══ Given records ══
/-- A transmit section arrives whole on a brick (R273, R274). -/
def State.txSection (s : State) (b : Nat) (payload : List Byte) : State :=
  if s.brickUp b = false then s
  else match parseSection (fun n => (n + 7) / 8) payload with
  | none => s.txOutcome 3
  | some x =>
    let t := s.seqCheck x.stream x.seq
    let n := t.layerNearest x.stamp
    let c := t.txCheck x.stream n x.data.length
    if c ≠ 0 then t.txOutcome c
    else
      let k := t.tx.startK + n.toNat * 2 ^ t.gStages
      let clear := (blocksOf x.data).zipIdx.flatMap (fun (e : List Cx × Nat) =>
        if maskBit x.mask e.2 then e.1.map (fun _ => cx0) else e.1)
      let data := if t.roundsTx then bfpRound 14 clear else clear
      let u := (t.storePut x.stream k data).inc (F.FHM_TXCNT_COUNT 0)
      let (lo, hi) := u.layerSpan n.toNat data.length
      if u.windowIn lo hi then (u.inc (F.FHM_TXCNT_COUNT 7)).raiseMs 0x0C04 0 0 else u

/-! ## Real-time control (R275, R276) -/

/-- RESULT codes. -/
def rtcLATE : Nat := 1
def rtcFAR : Nat := 2
def rtcFULL : Nat := 3
def rtcCROWDED : Nat := 4
def rtcNOTFOUND : Nat := 5
def rtcSTATE : Nat := 6
def rtcRANGE : Nat := 7
def rtcUNKNOWN : Nat := 8

/-- The response to a type 2 command: to a refusal always, to a success when ACK asks for it. -/
def State.rtcReply (s : State) (b cmd flags seq result : Nat) (body : List Byte) : State :=
  if result = 0 ∧ bitAt flags 0 = false then s
  else s.emit (.frame b 2 ([BitVec.ofNat 8 (cmd + 0x80), BitVec.ofNat 8 flags] ++ beBytes 2 seq
    ++ [BitVec.ofNat 8 result, 0, 0, 0] ++ (body ++ [0, 0, 0, 0, 0, 0, 0, 0]).take 8))

/-- A type 2 command answered: RTC_REFUSED on a refusal. -/
def State.rtcAnswer (s : State) (b cmd flags seq result : Nat) (body : List Byte) : State :=
  (if result = 0 then s else s.raiseMs 0x0C0A 0 0).rtcReply b cmd flags seq result body

/-- The head of a ring with members forwards an accepted command to every member (14_cascade_ring.md R293). -/
def State.rtcForward (s : State) (cmd flags : Nat) (body : List Byte) : State :=
  if s.ringSize ≠ 0 ∧ s.boot.chipId = 0 ∧ s.get F.RING_STAT_MEMBERS ≠ 0 then
    s.emit (.ring 15 4 ([cmd, flags] ++ body.map (fun x => x.toNat)))
  else s

/-- LATE and FAR of a STAMP, 0 where neither. -/
def State.rtcTime (s : State) (a : Stamp) : Nat :=
  let d := stampDiff a s.stamp
  if d < (usU 12 : Int) then rtcLATE else if (sU 2 : Int) < d then rtcFAR else 0

/-- A control command: messages that the power state does not accept answer STATE, a body of another length UNKNOWN; `act`
gives the result and the state. From a port at Open it changes nothing, counts as a violation and is answered as a permitted one
would be (23_pilot_security_debug.md R449, R450; log entry 17). -/
def State.rtc (s : State) (b cmd flags seq : Nat) (body : List Byte) (len : Nat) (act : State → Nat × State) : State :=
  if s.brickUp b = false then s
  else
    let (r, t) := if body.length ≠ len then (rtcUNKNOWN, s) else if s.cur < 3 then (rtcSTATE, s) else act s
    if s.get (F.SEC_P_STAT_LEVEL (b + 1)) = 0 then (s.violation (b + 1) 0 true).rtcReply b cmd flags seq r body
    else (if r = 0 then t.rtcForward cmd flags body else t).rtcAnswer b cmd flags seq r body

/-- STAMP of a body. -/
def bodyStamp (body : List Byte) : Stamp := BitVec.ofNat 64 (beNat (body.take 8))

/-- DIR of FLAGS: 0 TX, 1 RX. -/
def rtcDir (flags : Nat) : Nat := bitsAt flags 1 1

/-- BERTH_ADD. -/
def State.rtcAdd (s : State) (b flags seq : Nat) (body : List Byte) : State :=
  s.rtc b 0x01 flags seq body 12 (fun t => t.schedAdd (rtcDir flags) (bodyStamp body) (beNat ((body.drop 8).take 2) % 512))

/-- BERTH_CANCEL. -/
def State.rtcCancel (s : State) (b flags seq : Nat) (body : List Byte) : State :=
  s.rtc b 0x02 flags seq body 8 (fun t =>
    let r := t.rtcTime (bodyStamp body)
    if r ≠ 0 then (r, t) else if t.inRun = false then (rtcSTATE, t) else t.schedCancel (rtcDir flags) (bodyStamp body))

/-- BERTH_FLUSH. -/
def State.rtcFlush (s : State) (b flags seq : Nat) (body : List Byte) : State :=
  s.rtc b 0x03 flags seq body 0 (fun t =>
    if t.inRun = false then (rtcSTATE, t) else (0, t.schedFlush (rtcDir flags)))

/-- GAP_STAT shows the gaps. -/
def State.syncGaps (s : State) : State :=
  let run := s.msgs.gaps.filter (fun g => g.begun)
  ((s.put F.FHM_GAP_STAT_HELD s.msgs.gaps.length).putb F.FHM_GAP_STAT_ACTIVE (!run.isEmpty)).put F.FHM_GAP_STAT_QUADS
    (match run with | g :: _ => g.quads | [] => 0)

/-- The gaps replaced. -/
def State.setGaps (s : State) (l : List Gap) : State := State.syncGaps { s with msgs := { s.msgs with gaps := l } }

/-- A gap placed in order of its start. -/
def placeGap (g : Gap) : List Gap → List Gap
  | [] => [g]
  | x :: xs => if before g.lo x.lo then g :: x :: xs else x :: placeGap g xs

/-- A gap asked for: RANGE, CROWDED, FULL, or held (R276). -/
def State.gapGrant (s : State) (lo : Stamp) (us quads : Nat) : Nat × State :=
  let hi := stampAdd lo (usU us)
  if us = 0 ∨ 1000000 < us ∨ s.presentQuads quads = 0 then (rtcRANGE, s)
  else if s.msgs.gaps.any (fun g => before lo g.hi && before g.lo hi) then (rtcCROWDED, s)
  else if 4 ≤ s.msgs.gaps.length then (rtcFULL, s)
  else (0, s.setGaps (placeGap ⟨lo, hi, quads, false⟩ s.msgs.gaps))

/-- GAP_GRANT. -/
def State.rtcGrant (s : State) (b flags seq : Nat) (body : List Byte) : State :=
  s.rtc b 0x10 flags seq body 16 (fun t =>
    let r := t.rtcTime (bodyStamp body)
    if r ≠ 0 then (r, t)
    else t.gapGrant (bodyStamp body) (beNat ((body.drop 8).take 4) % 2 ^ 20) (nth 0 body 12).toNat)

/-- A gap that has not begun is removed (R276). -/
def State.gapRevoke (s : State) (lo : Stamp) : Nat × State :=
  match s.msgs.gaps.find? (fun g => g.lo == lo) with
  | none => (rtcNOTFOUND, s)
  | some g => if g.begun then (rtcLATE, s) else (0, s.setGaps (s.msgs.gaps.filter (fun x => x.lo != lo)))

/-- GAP_REVOKE. -/
def State.rtcRevoke (s : State) (b flags seq : Nat) (body : List Byte) : State :=
  s.rtc b 0x11 flags seq body 8 (fun t =>
    let r := t.rtcTime (bodyStamp body)
    if r ≠ 0 then (r, t) else t.gapRevoke (bodyStamp body))

/-- NCO_RETUNE: FREQ, AT and ARM are written and the retune of R136 or R155 armed; a refused one changes nothing. -/
def State.rtcNco (s : State) (b flags seq : Nat) (body : List Byte) : State :=
  s.rtc b 0x20 flags seq body 16 (fun t =>
    let a := bodyStamp body
    let w := beNat ((body.drop 8).take 6)
    let f := toSigned 48 w
    let r := t.rtcTime a
    if r ≠ 0 then (r, t)
    else if rtcDir flags = 1 then
      if t.up domDSPRX = false then (rtcSTATE, t)
      else
        let (ok, u) := t.rxNcoGo f true a
        if ok then
          (0, (((u.put48 F.RXD_NCO_FREQ_LO_FREQ F.RXD_NCO_FREQ_HI_FREQ w).put64 F.RXD_NCO_AT_LO_STAMP
            F.RXD_NCO_AT_HI_STAMP a).putb F.RXD_NCO_CTL_ARM true))
        else (rtcRANGE, u)
    else if t.up domDSPTX = false then (rtcSTATE, t)
    else
      let (ok, u) := t.txNcoGo f true a
      if ok then
        (0, (((u.put48 F.TXD_NCO_FREQ_LO_FREQ F.TXD_NCO_FREQ_HI_FREQ w).put64 F.TXD_NCO_AT_LO_STAMP
          F.TXD_NCO_AT_HI_STAMP a).putb F.TXD_NCO_CTL_ARM true))
      else (rtcRANGE, u))

/-- SYN_RETUNE: the fields of R76 are written and the retune armed; a refused one changes nothing. -/
def State.rtcSyn (s : State) (b flags seq : Nat) (body : List Byte) : State :=
  s.rtc b 0x21 flags seq body 12 (fun t =>
    let a := bodyStamp body
    let n := (nth 0 body 8).toNat % 2
    let nn := (nth 0 body 9).toNat % 64
    let dv := (nth 0 body 10).toNat % 2
    let r := t.rtcTime a
    if r ≠ 0 then (r, t)
    else
      let (c, u) := t.synCommand n nn dv true a
      if c ≠ 0 then (c, u)
      else
        (0, ((((u.put (F.CLK_SYN_CTL_N n) nn).put (F.CLK_SYN_CTL_DIV n) dv).putb (F.CLK_SYN_CTL_ARM n) true).put64
          (F.CLK_SYN_AT_LO_STAMP n) (F.CLK_SYN_AT_HI_STAMP n) a)))

/-- A command code or body length that the table does not list. -/
def State.rtcUnknown (s : State) (b cmd flags seq : Nat) (body : List Byte) : State :=
  if s.brickUp b = false then s else s.rtcAnswer b cmd flags seq (if s.cur < 3 then rtcSTATE else rtcUNKNOWN) body

/-! ## Gaps run (R276) -/

/-- The earliest gap that has not begun begins. -/
def State.gapBegin (s : State) : State :=
  match s.msgs.gaps.find? (fun g => !g.begun) with
  | none => s
  | some g =>
    let t := s.reach g.lo
    let u := t.setGaps (t.msgs.gaps.map (fun x => if x.lo = g.lo then { x with begun := true } else x))
    ((u.rxCalStart).txCalStart).bcalStart

/-- The running gap ends and is removed. -/
def State.gapEnd (s : State) : State :=
  match s.msgs.gaps.find? (fun g => g.begun) with
  | none => s
  | some g =>
    let t := s.reach g.hi
    t.setGaps (t.msgs.gaps.filter (fun x => x.lo != g.lo))

/-! ## Leaving Run, clearing (R280) -/

/-- Run is left: section store, gaps and receive egress are discarded. -/
def State.fhmLeaveRun (s : State) : State :=
  let t := s.setGaps []
  { t with msgs := { t.msgs with store := [] }, quay := { t.quay with layers := [] } }

/-- CNT_CLR: every FHM counter (R273). -/
def State.fhmClear (s : State) : State :=
  let t := s.each (List.range 8) (fun u c => u.put (F.FHM_TXCNT_COUNT c) 0)
  let u := t.each (List.range 4) (fun v c =>
    ((v.put (F.FHM_RXCNT_COUNT c) 0).put (F.FHM_B_ERR_COUNT 0 c) 0).put (F.FHM_B_ERR_COUNT 1 c) 0)
  (u.put F.FHM_TX_SEQGAP_COUNT 0).put F.FHM_EVT_LOST_COUNT 0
═══
■ Aim of the exercise: Gather each line in the data that holds the string "violation".

■ Task solution:
gives the result and the state. From a port at Open it changes nothing, counts as a violation and is answered as a permitted one
    if s.get (F.SEC_P_STAT_LEVEL (b + 1)) = 0 then (s.violation (b + 1) 0 true).rtcReply b cmd flags seq r body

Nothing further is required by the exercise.